ACTIVITY: Every line below from the one containing "def execDieNegotiate (s" through the one containing "def publicKeyHash (key" must be transcribed exactly. Omit all lines outside that stretch.

SUPPLIED ENTRIES:
/-- R347: a failed check rejects a die, which is fenced; its capacity is withdrawn (R391). -/
def State.rejectDie (s : State) (d why : Nat) : State :=
  let s1 := ((s.loseDie d false).resetLinks d false).dieTo d 6 why
  (s1.plan 0 .retirement { unit := .die d, ok := true }).settleDie d

/-- R354: a die is reset. -/
def State.resetDie (s : State) (d : Nat) (keep : Bool) : State :=
  (((s.loseDie d keep).resetLinks d false).dieTo d 1 0).modDie d (fun v => { v with nres := v.nres + 1, step := 1, got := 0, blocks := [] })

/-- R348: how many responses of a die a step awaits. -/
def stepResponses (step : Nat) : Nat := match step with | 1 => 3 | 2 => 2 | 5 => 2 | _ => 1

/-- R348: the next response of a die's handshake, to come within 200 ms. -/
def State.awaitDie (s : State) (d step got : Nat) : State :=
  let t := s.modDie d (fun v => { v with step := step, got := got })
  if step ≤ 6 then t.plan 140000000 .attestTimeout { nats := [d, (t.die d).epoch, step, got] } else t

/-- R347: DIE_RESET_END: a die's reset sequence ends. Operand: the die. -/
def execDieResetEnd (s : State) : Out :=
  let d := s.arg.nat 0
  .next (if (s.die d).st = 1 ∧ d < 10 ∧ d ≠ 8 ∧ 3 ≤ s.host.stage ∧ s.host.stage ≠ 15 ∧ s.pkg.off = false then
    ((s.dieTo d 2 0).modDie d (fun v => { v with epoch := v.epoch + 1 })).awaitDie d 1 0
  else s)

/-- R348: a response of a step of a die's handshake: it fails for a reason, or it is followed by the next, or ends the step. -/
def State.handshake (s : State) (step why : Nat) (good : Bool) (pass : State → Nat → State) : State :=
  let d := s.arg.nat 0
  let v := s.die d
  if v.step = step ∧ 2 ≤ v.st ∧ v.st ≤ 4 ∧ d ≠ 8 then
    (if !good then s.rejectDie d why
    else if v.got + 1 < stepResponses step then s.awaitDie d step (v.got + 1)
    else pass s d)
  else s

/-- R348, step 1: DIE_NEGOTIATE: VERSION, CAPABILITIES, ALGORITHMS; the spec names no reason for a failure here: an undefined value.
Operands: the die; `ok`: version 1.3 and the one algorithm set, as far as the response tells. -/
def execDieNegotiate (s : State) : Out :=
  .next (s.drawn.handshake 1 (s.free 8).toNat s.arg.ok (fun t d => t.awaitDie d 2 0))

/-- R346: the SHA-512 of a public key, as the manifest and the ROM hold it. -/
def publicKeyHash (key : BitVec 4096) : BitVec 512 := sha512Of (bytesOfNat key.toNat 512)

/-- R346: the chain that a die presents ends at the Luarwick root of the ROM; its key is the manifest's for its position. -/
def rootMatches (key : Nat) : Bool := publicKeyHash (BitVec.ofNat 4096 key) == publicKeyHash Config.rootKey
def manifestMatches (d key : Nat) : Bool := publicKeyHash (BitVec.ofNat 4096 key) == publicKeyHash (Config.identityKey d)

/-- R346, R348, step 2: DIE_CERTIFICATE_CHECK: DIGESTS, then the CERTIFICATE. Operands: the die, and of the chain its root's and its
own public key; `ok`: no error, and the signatures of the chain hold. -/
def execDieCertificateCheck (s : State) : Out :=
  let chain := s.arg.ok && ((s.die (s.arg.nat 0)).got == 0 || rootMatches (s.arg.nat 1))
  .next (s.handshake 2 (if chain then 2 else 1)
    (chain && ((s.die (s.arg.nat 0)).got == 0 || manifestMatches (s.arg.nat 0) (s.arg.nat 2))) (fun t d => t.awaitDie d 3 0))

/-- R348, step 3: DIE_CHALLENGE. Operands: the die; `ok`: the signature over the nonce holds. -/
def execDieChallenge (s : State) : Out := .next (s.handshake 3 3 s.arg.ok (fun t d => t.awaitDie d 4 0))

/-- R349: the reference values of a die's five blocks; the third is zero but on an N-die. -/
def referenceBlocks (d : Nat) : List Nat :=
  (upTo 5).map (fun i => if i = 2 ∧ 8 ≤ d then 0 else (Config.dieBlock d (i + 1)).toNat)

/-- R348, R349, step 4: DIE_MEASUREMENT_CHECK. Operands: the die and the five blocks that it reports; `ok`: their signature holds. -/
def execDieMeasurementCheck (s : State) : Out :=
  let blocks := (s.arg.nats.drop 1).take 5
  .next (s.handshake 4 4 (s.arg.ok && blocks == referenceBlocks (s.arg.nat 0)) (fun t d =>
    ((t.dieTo d 3 0).modDie d (fun v => { v with blocks := blocks })).awaitDie d 5 0))

/-- R348, step 5: DIE_KEY_EXCHANGE: KEY_EXCHANGE_RSP, then FINISH_RSP. Operands: the die; `ok`: signed, and the session open. -/
def execDieKeyExchange (s : State) : Out := .next (s.handshake 5 6 s.arg.ok (fun t d => t.awaitDie d 6 0))

/-- R338, R348, R354, R360, step 6: DIE_KEY_DELIVERY: link keys, and the keys of every sealed partition, are installed. Operands: the
die; `ok`: every end acknowledges. -/
def execDieKeyDelivery (s : State) : Out :=
  .next (s.handshake 6 7 s.arg.ok (fun t d =>
    let t1 := ((t.resetLinks d true).dieTo d 4 0).awaitDie d 7 0
    t1.parts.foldl (fun u p => if p.2.sealed_ then u.logEntry p.1 (logKeys d (u.die d).nres) else u) t1))

/-- R388: mesh cycles of a sweep's period, in arithmetic cycles. -/
def sweepPeriod : Nat := (2 ^ 24 * 7 + 19) / 20

/-- R348, R355, step 7: DIE_ADMIT: every link to an admitted neighbour carries the new key. Operands: the die; `ok`. -/
def execDieAdmit (s : State) : Out :=
  .next (s.handshake 7 7 s.arg.ok (fun t d =>
    let t1 := ((t.dieTo d 5 0).modDie d (fun v => { v with accept := decide (d < 8) })).formErrata
    let t2 := if d < 8 then (upTo 64).foldl (fun u i => u.plan sweepPeriod .cleanSweep { nats := [d * 64 + i, (u.die d).epoch] }) t1 else t1
    t2.settleDie d))

/-- R348: ATTEST_TIMEOUT: a response is missing for 200 ms. Operands: the die, its handshake, the step and the response. -/
def execAttestTimeout (s : State) : Out :=
  let d := s.arg.nat 0
  let v := s.die d
  .next (if v.epoch = s.arg.nat 1 ∧ v.step = s.arg.nat 2 ∧ v.got = s.arg.nat 3 ∧ 2 ≤ v.st ∧ v.st ≤ 4 ∧ v.step ≤ 6 then s.rejectDie d 5 else s)

/-- R350, R353: DIE_STATUS. Operand: the buffer. -/
def execDieStatus (s : State) : Out :=
  .next (s.command true true false (fun t =>
    let v := ((upTo 10).map (fun d =>
      let e := t.die d
      bytesOfNat (packFields [(0, 3, e.st), (8, 8, e.why), (16, 8, e.nres), (64, 64, e.tst)]) 16)).flatten
    ⟨0, 0, { t with mem := { t.mem with host := Memory.store t.mem.host (t.arg.nat 0) v } }⟩))

/-- R113, R354: the areas that an order of the device's own uses: what the partition's last order with a checkpoint area has left. -/
def State.ownAreas (s : State) (part : Nat) : List (Nat × Nat × Nat) × Nat :=
  match (s.orders.filter (fun o => o.2.part == part && orderCksize o.2.raw != 0)).getLast? with
  | none => ([], 0)
  | some (_, o) =>
    let pages := min ((o.ckUsed + 4095) / 4096) (orderCksize o.raw)
    ([(448, 64, orderCkarea o.raw + pages * 4096), (576, 32, orderCksize o.raw - pages), (512, 64, orderDlist o.raw + 32 * o.ndisc),
      (608, 16, orderDcap o.raw - o.ndisc)], o.annexUsed)

/-- R113, R354, R392: an order of the device's own on queues of a partition, with its deadline in ticks; its number. -/
def State.postOwn (s : State) (part T : Nat) (qs : Option (List Nat)) : Nat × State :=
  let areas := s.ownAreas part
  let mask := match qs with
    | none => []
    | some l => [(70, 1, 1), (128, 256, l.eraseDups.foldl (fun a q => a + 2 ^ q) 0)]
  let raw := BitVec.ofNat 1024 (packFields ([(0, 64, T), (64, 6, part), (1023, 1, 1)] ++ mask ++ areas.1))
  let oid := s.tag + 1
  let t := s.ownOrder raw
  (oid, { t with orders := Map.mapVal t.orders (fun i o => if i = oid then { o with annexUsed := areas.2 } else o) })

/-- R354, step 1: vacate orders for what runs on a die; their numbers. -/
def State.vacateDie (s : State) (d T : Nat) : State :=
  let ls := (s.launchesOn d).filterMap (fun l => (s.launch? l).map (fun L => (L.part, L.q)))
  (((ls.map (·.1)).eraseDups).foldl (fun t p =>
    let r := t.postOwn p T (some ((ls.filter (fun e => e.1 == p)).map (·.2)))
    r.2.modDie d (fun v => { v with lifts := v.lifts ++ [r.1] })) s)

/-- R353, R354: DIE_RESET. Operands: the die, `ckfirst`, T, and, for the reset itself once its orders are done or T has come, 1
and the die's count of resets. -/
def execDieReset (s : State) : Out :=
  let d := s.arg.nat 0
  let v := s.die d
  .next (if s.arg.nat 3 = 1 then
    (if (v.st = 5 ∨ v.st = 6) ∧ v.nres = s.arg.nat 4 then s.resetDie d true else s)
  else s.command false false false (fun t =>
    if 9 < d then ⟨1, 0, t⟩
    else if d = 8 ∨ (v.st ≠ 5 ∧ v.st ≠ 6) then ⟨3, 0, t⟩
    else if (t.arg.nat 1).testBit 0 then
      let u := t.vacateDie d (t.arg.nat 2)
      let at_ := if (u.die d).lifts.isEmpty then 0 else t.arg.nat 2 * 7 - t.now
      ⟨0, 0, u.plan at_ .dieReset { nats := [d, 0, 0, 1, v.nres] }⟩
    else ⟨0, 0, t.plan 0 .dieReset { nats := [d, 0, 0, 1, v.nres] }⟩))

/-- Timers of what a reset ends: the handshake of a die (R348), sweeps (R388) and rollovers (R352). -/
def resetTimers : List Instr := [.attestTimeout, .cleanSweep, .cleanSweepEnd, .rolloverAckTimeout]

/-- What outlives a package reset: memories outside the package, retired units, spares, and the count of resets; the
environment's inputs to come, by the cycles from now. -/
def State.afterReset (s : State) (boot : BitVec 16) : State :=
  let stays := fun (u : HwUnit) => match u with
    | .die _ => false
    | _ => true
  { State.reset with
    schedule := (s.schedule.filter (fun p => !resetTimers.contains p.ev)).map (fun p => { p with at_ := p.at_ - s.now })
    latencies := s.latencies
    fresh := s.fresh
    tag := s.tag
    nextLaunch := s.nextLaunch
    spdm := { Spdm.reset with nextSession := s.spdm.nextSession }
    mem := { Mem.reset with
      pool := s.mem.pool, host := s.mem.host, remote := s.mem.remote
      sealedAt := s.mem.sealedAt.filter (fun e => decide (2 ^ 45 ≤ e.1)), poisonAt := s.mem.poisonAt.filter (fun a => decide (2 ^ 45 ≤ a)) }
    cores := (s.cores.filter (fun c => s.pkg.gone.contains (.core c.1) || s.pkg.gone.contains (.cluster (c.1 / 8)))).map (fun c => (c.1, { Core.reset with inService := false }))
    links := (s.links.filter (fun l => !l.2.inService)).map (fun l => (l.1, { LinkSt.reset with inService := false }))
    pkg := { Pkg.reset with
      boot := boot, spares := s.pkg.spares, retired := s.pkg.retired.filter stays, gone := s.pkg.gone.filter stays, wear := s.pkg.wear } }

/-- R420, steps 1 to 3: the package is reset; the other dies' handshakes follow. `fw`: the Slate firmware's signature holds;
`b0`: B-die 0 is admitted. -/
def State.packageReset (s : State) (fw b0 : Bool) : State :=
  let t := s.afterReset (s.pkg.boot + 1)
  if fw && b0 then
    ((({ t with host := { t.host with stage := 3 } } : State).dieTo 8 5 0).modDie 8 (fun v => { v with blocks := referenceBlocks 8 })).formErrata
  else { t with host := { t.host with stage := 15 } }

/-- R420: PACKAGE_RESET. Operands: `ok` and `ok2`: steps 2 and 3 succeed; or, for one of the steps 5 to 7 of a reset's bring-up
that is then complete, its number and the reset's count. -/
def execPackageReset (s : State) : Out :=
  .next (match s.arg.nats with
  | [n, boot] => if s.pkg.off = false ∧ s.pkg.boot.toNat = boot ∧ s.host.stage + 1 = n ∧ 5 ≤ n ∧ n ≤ 7 then s.bringUpStep n else s
  | _ => if s.pkg.off then s else s.packageReset s.arg.ok s.arg.ok2)

/-- R425: THERMAL_RESET: at 110 degrees the Slate core resets the package. Operands as PACKAGE_RESET. -/
def execThermalReset (s : State) : Out := .next (if s.pkg.off then s else State.packageReset s s.arg.ok s.arg.ok2)

/-- R347: POWER_OFF: every die is off. -/
def execPowerOff (s : State) : Out :=
  let t := s.afterReset s.pkg.boot
  .next { t with pkg := { t.pkg with off := true }, dies := (upTo 10).map (fun d => (d, { Die.reset with st := 0 })) }

/-- R347, R420, step 1: POWER_ON: every die enters reset. -/
def execPowerOn (s : State) : Out :=
  .next (if s.pkg.off then
    { s with pkg := { s.pkg with off := false }, dies := [], host := { s.host with stage := 1 } }
  else s)

end Sys2Proof.Machine
end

WRITTEN SOLUTION:
def execDieNegotiate (s : State) : Out :=
  .next (s.drawn.handshake 1 (s.free 8).toNat s.arg.ok (fun t d => t.awaitDie d 2 0))

/-- R346: the SHA-512 of a public key, as the manifest and the ROM hold it. -/
def publicKeyHash (key : BitVec 4096) : BitVec 512 := sha512Of (bytesOfNat key.toNat 512)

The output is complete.